To produce more competitive stainless steel products, the utilization of low-cost chromite concentrate is of great importance. In a previous study, a high-quality product pellet (CMP) for blast furnace smelting process made from a mixture of 40 wt pct chromite and 60 wt pct magnetite concentrates was manufactured by a high-pressure grinding rollers pretreatment. In this work, an insight into the consolidation mechanism of CMP is taken in comparison with the oxidized pellets (MP) made from 100 pct magnetite concentrate by adopting the scanning electron microscopy, energy-dispersive spectrometer, and X-ray diffractometer. The mineralogy of the pellets and the morphology of the preheated and roasted mineral particles are demonstrated. To gain better understanding of the consolidation mechanism of CMP, the thermodynamics of chromite–magnetite spinel system and hematite–sesquioxide corundum system in air are considered by using FactSage software.
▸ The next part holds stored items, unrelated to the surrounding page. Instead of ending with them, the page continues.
-- ==== Sys2Proof/Machine/Dispatch.lean ====
section
/-! DEFINITION. One arm per instruction: a direct call of its meaning. -/
namespace Sys2Proof.Machine

/-- What an instruction does. -/
def exec (i : Instr) (s : State) : Host.Outcome State Fault Refusal :=
  match i with
  | .sadd d a b => Sys2Proof.Machine.execSadd d a b s
  | .ssub d a b => Sys2Proof.Machine.execSsub d a b s
  | .smul d a b => Sys2Proof.Machine.execSmul d a b s
  | .smulhu d a b => Sys2Proof.Machine.execSmulhu d a b s
  | .smulhs d a b => Sys2Proof.Machine.execSmulhs d a b s
  | .sand d a b => Sys2Proof.Machine.execSand d a b s
  | .sor d a b => Sys2Proof.Machine.execSor d a b s
  | .sxor d a b => Sys2Proof.Machine.execSxor d a b s
  | .sshl d a b => Sys2Proof.Machine.execSshl d a b s
  | .sshr d a b => Sys2Proof.Machine.execSshr d a b s
  | .ssra d a b => Sys2Proof.Machine.execSsra d a b s
  | .smin d a b => Sys2Proof.Machine.execSmin d a b s
  | .smax d a b => Sys2Proof.Machine.execSmax d a b s
  | .sminu d a b => Sys2Proof.Machine.execSminu d a b s
  | .smaxu d a b => Sys2Proof.Machine.execSmaxu d a b s
  | .ssel d a b => Sys2Proof.Machine.execSsel d a b s
  | .sadd64 d a b => Sys2Proof.Machine.execSadd64 d a b s
  | .ssub64 d a b => Sys2Proof.Machine.execSsub64 d a b s
  | .smul64 d a b => Sys2Proof.Machine.execSmul64 d a b s
  | .sclz d a => Sys2Proof.Machine.execSclz d a s
  | .spopc d a => Sys2Proof.Machine.execSpopc d a s
  | .sset cc d a b => Sys2Proof.Machine.execSset cc d a b s
  | .sset64 cc d a b => Sys2Proof.Machine.execSset64 cc d a b s
  | .saddi d a imm => Sys2Proof.Machine.execSaddi d a imm s
  | .sandi d a imm => Sys2Proof.Machine.execSandi d a imm s
  | .sori d a imm => Sys2Proof.Machine.execSori d a imm s
  | .sxori d a imm => Sys2Proof.Machine.execSxori d a imm s
  | .sshli d a imm => Sys2Proof.Machine.execSshli d a imm s
  | .sshri d a imm => Sys2Proof.Machine.execSshri d a imm s
  | .ssrai d a imm => Sys2Proof.Machine.execSsrai d a imm s
  | .slit d imm => Sys2Proof.Machine.execSlit d imm s
  | .slitB64 d imm => Sys2Proof.Machine.execSlitB64 d imm s
  | .sld d a w t re pk off => Sys2Proof.Machine.execSld d a w t re pk off s
  | .sst d a w t re pk off => Sys2Proof.Machine.execSst d a w t re pk off s
  | .br imm => Sys2Proof.Machine.execBr imm s
  | .beqz a imm => Sys2Proof.Machine.execBeqz a imm s
  | .bnez a imm => Sys2Proof.Machine.execBnez a imm s
  | .bltz a imm => Sys2Proof.Machine.execBltz a imm s
  | .bgez a imm => Sys2Proof.Machine.execBgez a imm s
  | .bpany p imm => Sys2Proof.Machine.execBpany p imm s
  | .bpall p imm => Sys2Proof.Machine.execBpall p imm s
  | .bpnone p imm => Sys2Proof.Machine.execBpnone p imm s
  | .call l imm => Sys2Proof.Machine.execCall l imm s
  | .jr a => Sys2Proof.Machine.execJr a s
  | .loop c n => Sys2Proof.Machine.execLoop c n s
  | .linc w f sc => Sys2Proof.Machine.execLinc w f sc s
  | .enq a imm => Sys2Proof.Machine.execEnq a imm s
  | .tmap t a b => Sys2Proof.Machine.execTmap t a b s
  | .trel t => Sys2Proof.Machine.execTrel t s
  | .nop => Sys2Proof.Machine.execNop s
  | .endg => Sys2Proof.Machine.execEndg s
  | .pget d => Sys2Proof.Machine.execPget d s
  | .pyield a => Sys2Proof.Machine.execPyield a s
  | .pretire a => Sys2Proof.Machine.execPretire a s
  | .binit d a => Sys2Proof.Machine.execBinit d a s
  | .arrive a b => Sys2Proof.Machine.execArrive a b s
  | .arriveRel a b => Sys2Proof.Machine.execArriveRel a b s
  | .phase sc => Sys2Proof.Machine.execPhase sc s
  | .fenceSc => Sys2Proof.Machine.execFenceSc s
  | .job p a => Sys2Proof.Machine.execJob p a s
  | .reside a b => Sys2Proof.Machine.execReside a b s
  | .resideB d a b => Sys2Proof.Machine.execResideB d a b s
  | .enroll d a => Sys2Proof.Machine.execEnroll d a s
  | .enrollR d a b => Sys2Proof.Machine.execEnrollR d a b s
  | .settle d a b => Sys2Proof.Machine.execSettle d a b s
  | .reparent a b => Sys2Proof.Machine.execReparent a b s
  | .cread d a => Sys2Proof.Machine.execCread d a s
  | .trap imm => Sys2Proof.Machine.execTrap imm s
  | .hret => Sys2Proof.Machine.execHret s
  | .hretPoison => Sys2Proof.Machine.execHretPoison s
  | .hretZero => Sys2Proof.Machine.execHretZero s
  | .srr d n => Sys2Proof.Machine.execSrr d n s
  | .srw a n => Sys2Proof.Machine.execSrw a n s
  | .halt => Sys2Proof.Machine.execHalt s
  | .mstart a imm => Sys2Proof.Machine.execMstart a imm s
  | .pool imm => Sys2Proof.Machine.execPool imm s
  | .mstatEnd => Sys2Proof.Machine.execMstatEnd s
  | .clauseHeader h => Sys2Proof.Machine.execClauseHeader h s
  | .fadd o t x2 => Sys2Proof.Machine.execFadd o t x2 s
  | .fsub o t x2 => Sys2Proof.Machine.execFsub o t x2 s
  | .fmul o t x2 => Sys2Proof.Machine.execFmul o t x2 s
  | .ffma o t x2 => Sys2Proof.Machine.execFfma o t x2 s
  | .fmin o t x2 => Sys2Proof.Machine.execFmin o t x2 s
  | .fmax o t x2 => Sys2Proof.Machine.execFmax o t x2 s
  | .fabs o t x2 => Sys2Proof.Machine.execFabs o t x2 s
  | .fneg o t x2 => Sys2Proof.Machine.execFneg o t x2 s
  | .frcp o t x2 => Sys2Proof.Machine.execFrcp o t x2 s
  | .frsq o t x2 => Sys2Proof.Machine.execFrsq o t x2 s
  | .fsqrt o t x2 => Sys2Proof.Machine.execFsqrt o t x2 s
  | .fex2 o t x2 => Sys2Proof.Machine.execFex2 o t x2 s
  | .flg2 o t x2 => Sys2Proof.Machine.execFlg2 o t x2 s
  | .fcmp o t cc => Sys2Proof.Machine.execFcmp o t cc s
  | .fclass o t => Sys2Proof.Machine.execFclass o t s
  | .iadd o m => Sys2Proof.Machine.execIadd o m s
  | .isub o m => Sys2Proof.Machine.execIsub o m s
  | .imul o => Sys2Proof.Machine.execImul o s
  | .imulh o u => Sys2Proof.Machine.execImulh o u s
  | .imad o => Sys2Proof.Machine.execImad o s
  | .iand o => Sys2Proof.Machine.execIand o s
  | .ior o => Sys2Proof.Machine.execIor o s
  | .ixor o => Sys2Proof.Machine.execIxor o s
  | .inot o => Sys2Proof.Machine.execInot o s
  | .ishl o => Sys2Proof.Machine.execIshl o s
  | .ishr o => Sys2Proof.Machine.execIshr o s
  | .isra o => Sys2Proof.Machine.execIsra o s
  | .imin o u => Sys2Proof.Machine.execImin o u s
  | .imax o u => Sys2Proof.Machine.execImax o u s
  | .icmp o cc u => Sys2Proof.Machine.execIcmp o cc u s
  | .ipopc o => Sys2Proof.Machine.execIpopc o s
  | .iclz o => Sys2Proof.Machine.execIclz o s
  | .iadd64 o m => Sys2Proof.Machine.execIadd64 o m s
  | .isub64 o m => Sys2Proof.Machine.execIsub64 o m s
  | .imul64 o => Sys2Proof.Machine.execImul64 o s
  | .idot4 o sat => Sys2Proof.Machine.execIdot4 o sat s
  | .cvt o dt st => Sys2Proof.Machine.execCvt o dt st s
  | .f8pack o => Sys2Proof.Machine.execF8pack o s
  | .f8unpkLo o => Sys2Proof.Machine.execF8unpkLo o s
  | .f8unpkHi o => Sys2Proof.Machine.execF8unpkHi o s
  | .i4unpk o k => Sys2Proof.Machine.execI4unpk o k s
  | .modadd o => Sys2Proof.Machine.execModadd o s
  | .modsub o => Sys2Proof.Machine.execModsub o s
  | .modmul o => Sys2Proof.Machine.execModmul o s
  | .nttbfAdd o => Sys2Proof.Machine.execNttbfAdd o s
  | .nttbfSub o => Sys2Proof.Machine.execNttbfSub o s
  | .nttbiAdd o => Sys2Proof.Machine.execNttbiAdd o s
  | .nttbiSub o => Sys2Proof.Machine.execNttbiSub o s
  | .mov o d64 => Sys2Proof.Machine.execMov o d64 s
  | .sel o d64 => Sys2Proof.Machine.execSel o d64 s
  | .movi o => Sys2Proof.Machine.execMovi o s
  | .plop o f => Sys2Proof.Machine.execPlop o f s
  | .pmov o fromS => Sys2Proof.Machine.execPmov o fromS s
  | .pmovNz o => Sys2Proof.Machine.execPmovNz o s
  | .prd o => Sys2Proof.Machine.execPrd o s
  | .prdMask o => Sys2Proof.Machine.execPrdMask o s
  | .shfl o m => Sys2Proof.Machine.execShfl o m s
  | .bcast o => Sys2Proof.Machine.execBcast o s
  | .rfl o => Sys2Proof.Machine.execRfl o s
  | .voteAny o => Sys2Proof.Machine.execVoteAny o s
  | .voteAll o => Sys2Proof.Machine.execVoteAll o s
  | .voteBal o => Sys2Proof.Machine.execVoteBal o s
  | .lbr o => Sys2Proof.Machine.execLbr o s
  | .ljoin o => Sys2Proof.Machine.execLjoin o s
  | .lend o => Sys2Proof.Machine.execLend o s
  | .xset o => Sys2Proof.Machine.execXset o s
  | .xsetS o => Sys2Proof.Machine.execXsetS o s
  | .xrst o => Sys2Proof.Machine.execXrst o s
  | .lnop o => Sys2Proof.Machine.execLnop o s
  | .ldG o z => Sys2Proof.Machine.execLdG o z s
  | .stG o z => Sys2Proof.Machine.execStG o z s
  | .ldL o z => Sys2Proof.Machine.execLdL o z s
  | .stL o z => Sys2Proof.Machine.execStL o z s
  | .atomG o f => Sys2Proof.Machine.execAtomG o f s
  | .atomL o f => Sys2Proof.Machine.execAtomL o f s
  | .redG o f => Sys2Proof.Machine.execRedG o f s
  | .redf o fc => Sys2Proof.Machine.execRedf o fc s
  | .redx o t => Sys2Proof.Machine.execRedx o t s
  | .xmerge o => Sys2Proof.Machine.execXmerge o s
  | .xcvt o => Sys2Proof.Machine.execXcvt o s
  | .xcvtClr o => Sys2Proof.Machine.execXcvtClr o s
  | .resideLane o => Sys2Proof.Machine.execResideLane o s
  | .wait o => Sys2Proof.Machine.execWait o s
  | .mnop => Sys2Proof.Machine.execMnop s
  | .mli q a imm => Sys2Proof.Machine.execMli q a imm s
  | .mmov a b => Sys2Proof.Machine.execMmov a b s
  | .madd a b imm => Sys2Proof.Machine.execMadd a b imm s
  | .mld a imm => Sys2Proof.Machine.execMld a imm s
  | .mres a x => Sys2Proof.Machine.execMres a x s
  | .mrel x => Sys2Proof.Machine.execMrel x s
  | .mmod a => Sys2Proof.Machine.execMmod a s
  | .mma m a b k tr tc cb => Sys2Proof.Machine.execMma m a b k tr tc cb s
  | .mzero k tr tc cb => Sys2Proof.Machine.execMzero k tr tc cb s
  | .mst f cr a k x tr tc cb bar => Sys2Proof.Machine.execMst f cr a k x tr tc cb bar s
  | .mwait bar x imm => Sys2Proof.Machine.execMwait bar x imm s
  | .marv bar => Sys2Proof.Machine.execMarv bar s
  | .mend bar => Sys2Proof.Machine.execMend bar s
  | .mbr imm => Sys2Proof.Machine.execMbr imm s
  | .mloop x imm => Sys2Proof.Machine.execMloop x imm s
  | .mmaKStep => Sys2Proof.Machine.execMmaKStep s
  | .mstRow => Sys2Proof.Machine.execMstRow s
  | .unitStart => Sys2Proof.Machine.execUnitStart s
  | .replyArrival k lanes => Sys2Proof.Machine.execReplyArrival k lanes s
  | .porterPerform hall => Sys2Proof.Machine.execPorterPerform hall s
  | .floatGrant => Sys2Proof.Machine.execFloatGrant s
  | .spillReload => Sys2Proof.Machine.execSpillReload s
  | .compaction lid => Sys2Proof.Machine.execCompaction lid s
  | .entryAssignment => Sys2Proof.Machine.execEntryAssignment s
  | .flashSense slot ok => Sys2Proof.Machine.execFlashSense slot ok s
  | .landingCredit slot n => Sys2Proof.Machine.execLandingCredit slot n s
  | .copyOut rec => Sys2Proof.Machine.execCopyOut rec s
  | .relanding rec => Sys2Proof.Machine.execRelanding rec s
  | .launchEnd => Sys2Proof.Machine.execLaunchEnd s
  | .jobStart j => Sys2Proof.Machine.execJobStart j s
  | .copy j => Sys2Proof.Machine.execCopy j s
  | .gather j => Sys2Proof.Machine.execGather j s
  | .fill j => Sys2Proof.Machine.execFill j s
  | .flashRead j ok => Sys2Proof.Machine.execFlashRead j ok s
  | .flashWrite j => Sys2Proof.Machine.execFlashWrite j s
  | .cipherIn j => Sys2Proof.Machine.execCipherIn j s
  | .send j => Sys2Proof.Machine.execSend j s
  | .fetch j => Sys2Proof.Machine.execFetch j s
  | .jobComplete j => Sys2Proof.Machine.execJobComplete j s
  | .peerTransfer j ok data => Sys2Proof.Machine.execPeerTransfer j ok data s
  | .rollup index => Sys2Proof.Machine.execRollup index s
  | .settleComplete => Sys2Proof.Machine.execSettleComplete s
  | .resideComplete id => Sys2Proof.Machine.execResideComplete id s
  | .frameMigration dfn tier loc => Sys2Proof.Machine.execFrameMigration dfn tier loc s
  | .frameEviction dfn loc => Sys2Proof.Machine.execFrameEviction dfn loc s
  | .frameReturn dfn tagOk => Sys2Proof.Machine.execFrameReturn dfn tagOk s
  | .heartbeatTick => Sys2Proof.Machine.execHeartbeatTick s
  | .timerRelease tenant num => Sys2Proof.Machine.execTimerRelease tenant num s
  | .periodBoundary => Sys2Proof.Machine.execPeriodBoundary s
  | .sliceStart => Sys2Proof.Machine.execSliceStart s
  | .stopRequest hall => Sys2Proof.Machine.execStopRequest hall s
  | .coreHalt core => Sys2Proof.Machine.execCoreHalt core s
  | .stopTimeout core => Sys2Proof.Machine.execStopTimeout core s
  | .shadowExchange core => Sys2Proof.Machine.execShadowExchange core s
  | .imageSave core => Sys2Proof.Machine.execImageSave core s
  | .imageStage core tenant => Sys2Proof.Machine.execImageStage core tenant s
  | .hallRevocation hall => Sys2Proof.Machine.execHallRevocation hall s
  | .hallScrub hall => Sys2Proof.Machine.execHallScrub hall s
  | .admission lid => Sys2Proof.Machine.execAdmission lid s
  | .interruptDelivery fn => Sys2Proof.Machine.execInterruptDelivery fn s
  | .launch c va => Sys2Proof.Machine.execLaunch c va s
  | .tinval c va len => Sys2Proof.Machine.execTinval c va len s
  | .cancel c lid => Sys2Proof.Machine.execCancel c lid s
  | .arm c va => Sys2Proof.Machine.execArm c va s
  | .disarm c num => Sys2Proof.Machine.execDisarm c num s
  | .drain c => Sys2Proof.Machine.execDrain c s
  | .map c va len flags w4 => Sys2Proof.Machine.execMap c va len flags w4 s
  | .unmap c va len => Sys2Proof.Machine.execUnmap c va len s
  | .notify fn q v => Sys2Proof.Machine.execNotify fn q v s
  | .queueEnable fn q => Sys2Proof.Machine.execQueueEnable fn q s
  | .queueDisable fn q => Sys2Proof.Machine.execQueueDisable fn q s
  | .contextCreate t => Sys2Proof.Machine.execContextCreate t s
  | .contextDelete t => Sys2Proof.Machine.execContextDelete t s
  | .namespaceCreate n => Sys2Proof.Machine.execNamespaceCreate n s
  | .namespaceDelete n => Sys2Proof.Machine.execNamespaceDelete n s
  | .pwrlimWrite v => Sys2Proof.Machine.execPwrlimWrite v s
  | .registerWrite fn off v => Sys2Proof.Machine.execRegisterWrite fn off v s
  | .functionLevelReset fn => Sys2Proof.Machine.execFunctionLevelReset fn s
  | .configWrite fn reg v => Sys2Proof.Machine.execConfigWrite fn reg v s
  | .lockInterfaceRequest fn => Sys2Proof.Machine.execLockInterfaceRequest fn s
  | .startInterfaceRequest fn => Sys2Proof.Machine.execStartInterfaceRequest fn s
  | .stopInterfaceRequest fn => Sys2Proof.Machine.execStopInterfaceRequest fn s
  | .ideLoss fn => Sys2Proof.Machine.execIdeLoss fn s
  | .keyImport session slot use ex key => Sys2Proof.Machine.execKeyImport session slot use ex key s
  | .keyWrappedImport session slot blob => Sys2Proof.Machine.execKeyWrappedImport session slot blob s
  | .keyExport session slot => Sys2Proof.Machine.execKeyExport session slot s
  | .keyDelete session slot => Sys2Proof.Machine.execKeyDelete session slot s
  | .streamOpen session stream slot fixed => Sys2Proof.Machine.execStreamOpen session stream slot fixed s
  | .getMeasurements fn index => Sys2Proof.Machine.execGetMeasurements fn index s
  | .keyExchange fn id version key => Sys2Proof.Machine.execKeyExchange fn id version key s
  | .bootStage key sig image => Sys2Proof.Machine.execBootStage key sig image s
  | .powerGood => Sys2Proof.Machine.execPowerGood s
  | .powerCap => Sys2Proof.Machine.execPowerCap s
  | .d3hotEntry => Sys2Proof.Machine.execD3hotEntry s
  | .sriovEnable n => Sys2Proof.Machine.execSriovEnable n s
  | .vfPause fn => Sys2Proof.Machine.execVfPause fn s
  | .spareSubstitution part unit left => Sys2Proof.Machine.execSpareSubstitution part unit left s
  | .softErrorCorrected array unit => Sys2Proof.Machine.execSoftErrorCorrected array unit s
  | .uncorrectableEcc site => Sys2Proof.Machine.execUncorrectableEcc site s
  | .cxlDeviceLoss lo hi => Sys2Proof.Machine.execCxlDeviceLoss lo hi s
  | .powerLoss => Sys2Proof.Machine.execPowerLoss s
  | .d3hotExit => Sys2Proof.Machine.execD3hotExit s
  | .demandWithinWatts => Sys2Proof.Machine.execDemandWithinWatts s
  | .vfUnpause fn => Sys2Proof.Machine.execVfUnpause fn s
  | .migrationSnapshot t => Sys2Proof.Machine.execMigrationSnapshot t s
  | .ideStreamEstablish fn => Sys2Proof.Machine.execIdeStreamEstablish fn s
  | .firmwareInterfaceError fn => Sys2Proof.Machine.execFirmwareInterfaceError fn s
  | .spdmSessionEnd id => Sys2Proof.Machine.execSpdmSessionEnd id s
  | .belrikLinkLoss port => Sys2Proof.Machine.execBelrikLinkLoss port s
  | .journalMirrorComplete => Sys2Proof.Machine.execJournalMirrorComplete s

end Sys2Proof.Machine
end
It can be found that the solid-state bonding is the dominant form in the consolidation of CMP, which mainly depends on the recrystallization of hematite, the solid solution bonding in adjacent areas of both magnetite–chromite particles and chromite–chromite particles. The latter two bonds rely on the formation of the miscible sesquioxide and spinel solid solution at the contact areas of particles, which is largely affected by the oxidizability of magnetite and chromite spinels. When more chromite concentrate is blended, the weak bonding among the chromite particles gradually becomes the dominant factor, which will lead to the decrease of the mechanical strength of fired pellets. The presence of a small quantity of siliceous liquid phase in CMP is believed to be beneficial to the hardening by accelerating the ion diffusion rate and forming slag bonds.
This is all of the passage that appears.